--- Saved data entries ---
● ● ● ● ● ● ●
-- ==== Sys2Proof/Machine/Fabric.lean ====
section
/-!
DEFINITION. Denpen links (spec/13 R274, R275) and the loss of a device (R281).
-/

namespace Sys2Proof.Machine

/-! ## Flits (R275) -/

def flitOk (bs : List Byte) : Bool := bs.length == 64 && (crc32c (bs.take 60)).toNat == leNat (bs.drop 60)

/-- The other members that the accepted flits of a port announce (DESIGN CHOICE, log entry 20). -/
def memberOf (f : List Nat) : Member :=
  let g (i : Nat) : Nat := f.getD i 0
  { dev := g 9, tag := g 0, op := g 1, rank := g 2,
    cmd := { (default : CollCmd) with arr := g 3 == 1, e := BitVec.ofNat 32 (g 4), bigW := BitVec.ofNat 5 (g 5), w := BitVec.ofNat 5 (g 6),
                                      b := BitVec.ofNat 32 (g 7), m := BitVec.ofNat 16 (g 8), rank := BitVec.ofNat 16 (g 2) },
    data := (f.drop 10).map (BitVec.ofNat 32) }

/-- A flit is accepted: the next number is expected, and what it announces is known. -/
def State.acceptFlit (s : State) (p : Nat) (bs : List Byte) : State :=
  let q := s.port p
  let got := q.got ++ [bs.take 60]
  let ms := (Config.announced got).map memberOf
  { s.modPort p fun q => { q with got := got, expect := (q.expect + 1) % 4096, waiting := false, replays := kdel q.replays q.expect } with
    members := (s.members.filter fun (x : Member) => !ms.any fun m => m.tag == x.tag && m.dev == x.dev) ++ ms }

/-- The link of a port retrains, and a flit fails the step that it carried (R228, R275). -/
def State.retrain (s : State) (p : Nat) (step : Option (Nat × Nat)) : State :=
  let s := s.modPort p fun q => { q with state := 1, waiting := false }
  match step with
  | none => s
  | some x => match s.colls.find? fun k => k.tag == x.1 && k.attached && !s.alone k && decide (x.2 ≤ k.steps) with
    | some k => s.stepsFail k [x.2]
    | none => s

/-- The step that a flit carried which the port has not received whole: of a collective whose present step the port works on, or of none. -/
def State.brokenStep (s : State) (p seq : Nat) : Option (Nat × Nat) :=
  let ks := s.colls.filter fun k => k.attached && Config.stepPort k.tag k.steps % 6 == p
  if s.fabricSize (p / 2) = 1 then none
  else (ks[Config.brokenFlit p seq]?).map fun k => (k.tag, k.steps)

/-- A CRC mismatch: the receiver discards the flit and every later one, and asks for a replay; after 8 replays of one flit the link
retrains, and the flit fails its collective step. -/
def State.badFlit (s : State) (p : Nat) : State :=
  let q := s.port p
  let n := kget q.replays q.expect 0
  if 8 ≤ n then (s.modPort p fun q => { q with replays := kdel q.replays q.expect }).retrain p (s.brokenStep p q.expect)
  else s.modPort p fun q => { q with waiting := true, replays := kset q.replays q.expect (n + 1) }

/-- FLIT_RECEIVE on a port that is up; an incoming flit wakes the device (R287). -/
def State.flit (s : State) (p : Nat) (bs : List Byte) : State :=
  let s := s.wake
  let q := s.port p
  if q.state ≠ 2 then s
  else if !flitOk bs then s.badFlit p
  else if Config.flitSeq bs % 4096 = q.expect then s.acceptFlit p bs
  else s

def execFlitReceive (port : Fin 6) (bytes : List Byte) (s : State) : Host.Outcome State Fault Refusal :=
  s.sealed (s.flit port.val bytes)

/-- LINK_REPLAY_REQUEST: the kept flits go out again from a number on; the port counts them (R274). After 8 replays of one flit the link
retrains. -/
def State.replayLink (s : State) (p seq : Nat) : State :=
  let q := s.port p
  let n := (q.sent.dropWhile fun f => f.1 != seq).length
  if 8 ≤ kget q.asked seq 0 then (s.modPort p fun q => { q with asked := kdel q.asked seq }).retrain p (kfind q.carries seq)
  else if n = 0 then s
  else (s.modPort p fun q => { q with asked := kset q.asked seq (kget q.asked seq 0 + 1) }).bump (0x5210 + 8 * p) (n * 2 ^ 32)

def execLinkReplayRequest (port : Fin 6) (seq : BitVec 12) (s : State) : Host.Outcome State Fault Refusal :=
  s.sealed (s.replayLink port.val seq.toNat)

/-- LINK_SIGNAL_CHANGE: training while a signal is there, down without one. -/
def State.signal (s : State) (p : Nat) (on : Bool) : State :=
  s.modPort p fun q =>
    if on then (if q.state = 0 then { q with state := 1 } else q)
    else if q.state = 0 then q else { q with state := 0, downSince := s.cycle, waiting := false }

def execLinkSignalChange (port : Fin 6) (signal : Bool) (s : State) : Host.Outcome State Fault Refusal :=
  s.sealed (s.signal port.val signal)

/-! ## The partition and the neighbours (R274) -/

/-- A device by its coordinates. -/
def devCode (x y z : Nat) : Nat := 256 * z + 16 * y + x

/-- The neighbour at a port, with the wrap of each dimension. -/
def State.neighbour (s : State) (p : Nat) : Nat :=
  let at_ (d : Nat) : Nat :=
    if p / 2 = d then (s.place d + (if p % 2 = 1 then 1 else s.fabricSize d - 1)) % s.fabricSize d else s.place d
  devCode (at_ 0) (at_ 1) (at_ 2)

/-- LINK_TRAINING_COMPLETE: the port is up, and its neighbour is there. -/
def State.trained (s : State) (p : Nat) : State :=
  if (s.port p).state = 1 then
    { s.modPort p (fun q => { q with state := 2, lost := false, waiting := false }) with lostDevs := ndel s.lostDevs (s.neighbour p) }
  else s

def execLinkTrainingComplete (port : Fin 6) (s : State) : Host.Outcome State Fault Refusal := s.sealed (s.trained port.val)

/-! ## Loss of a device (R281) -/

/-- A CL command of more than one member that has not started. -/
def Ecb.needsOthers (e : Ecb) : Bool :=
  !e.started && match decodeEcb .cl e.slots with
    | .ok (.crs _ c) | .ok (.cag _ c) | .ok (.car _ c) => c.m != 1
    | _ => false

/-- A core whose CL queue holds such a command: its task's launch faults with COLL_FAIL. -/
def State.endQueued (s : State) (core : Nat) : State :=
  match (s.core core).run, (s.core core).arch.cl.find? Ecb.needsOthers with
  | some r, some e =>
    (s.modCore core fun x => x.fault s.cycle cCollFail (BitVec.ofNat 64 ((ecbSlot e.slots 0).field 32 16)) x.arch.word []).faultStep
      r.job r.launch cCollFail
  | _, _ => s

/-- Collectives of more than one member end with COLL_FAIL, without retry: those that have started, and those that are queued. -/
def State.endColls (s : State) : State :=
  let s := s.cores.foldl (fun (s : State) c => s.endQueued c.1) s
  (s.colls.filter fun k => !s.alone k).foldl (fun (s : State) k => s.collFatal k cCollFail k.tag) s

/-- Every open job: rung 5 with an open step, else its word reads FAULTED. -/
def State.loseJob (s : State) (job : Nat) : State :=
  match kfind s.jobs job with
  | none => s
  | some j =>
    if j.status ≠ stPending ∧ j.status ≠ stRunning then s
    else if j.step.isSome then s.rung5 job cCollFail
    else (s.modJob job fun j => { j with status := stFaulted, cause := cCollFail }).writeJob job

/-- Steps 2 to 4 of R281, once for a lost device. -/
def State.deviceLost (s : State) (dev : Nat) : State :=
  if s.lostDevs.contains dev then s
  else
    let s := ({ s with lostDevs := nins s.lostDevs dev, jobs := s.jobs.map fun (j : Nat × Job) => (j.1, { j.2 with lost := nins j.2.lost dev }) } :
      State).endColls
    let s := s.jobs.foldl (fun (s : State) j => s.loseJob j.1) s
    (s.devLog 3 (logEntry 2 7 0 0 s.cycle) 0).send 0x21 0 (payloadOf dev)

/-- Step 1 of R281: a loss notice goes out over the other links that are up, in the dimensions of more than one device. -/
def State.forwardLoss (s : State) (p dev : Nat) : State :=
  ((List.range 6).filter fun q => q != p && (s.port q).state == 2 && s.fabricSize (q / 2) != 1).foldl
    (fun (s : State) q => s.sendFlits q none [Config.lossFlit dev]) s

/-- DEVICE_LOST: a port that has been down past the loss limit, in a dimension of more than one device. -/
def State.neighbourLost (s : State) (p : Nat) : State :=
  let q := s.port p
  if q.state ≠ 0 ∨ q.lost ∨ s.fabricSize (p / 2) = 1 ∨ s.cycle ≤ q.downSince + Config.cyclesPerUs * (s.reg 0x5240).toNat then s
  else ((s.modPort p fun q => { q with lost := true }).forwardLoss p (s.neighbour p)).deviceLost (s.neighbour p)

def execDeviceLost (port : Fin 6) (s : State) : Host.Outcome State Fault Refusal := s.sealed (s.neighbourLost port.val)

/-- LOSS_NOTICE about a device of the partition. -/
def execLossNotice (x y z : Fin 16) (s : State) : Host.Outcome State Fault Refusal :=
  s.sealed (if x.val < s.fabricSize 0 ∧ y.val < s.fabricSize 1 ∧ z.val < s.fabricSize 2 then s.deviceLost (devCode x.val y.val z.val)
    else s)

end Sys2Proof.Machine
end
● ● ● ● ● ● ●
--- Task requirements ---
Up to and including the line with "9, tag := g", repeat the entries exactly, beginning at their first line.

--- Response box ---
-- ==== Sys2Proof/Machine/Fabric.lean ====
section
/-!
DEFINITION. Denpen links (spec/13 R274, R275) and the loss of a device (R281).
-/

namespace Sys2Proof.Machine

/-! ## Flits (R275) -/

def flitOk (bs : List Byte) : Bool := bs.length == 64 && (crc32c (bs.take 60)).toNat == leNat (bs.drop 60)

/-- The other members that the accepted flits of a port announce (DESIGN CHOICE, log entry 20). -/
def memberOf (f : List Nat) : Member :=
  let g (i : Nat) : Nat := f.getD i 0
  { dev := g 9, tag := g 0, op := g 1, rank := g 2,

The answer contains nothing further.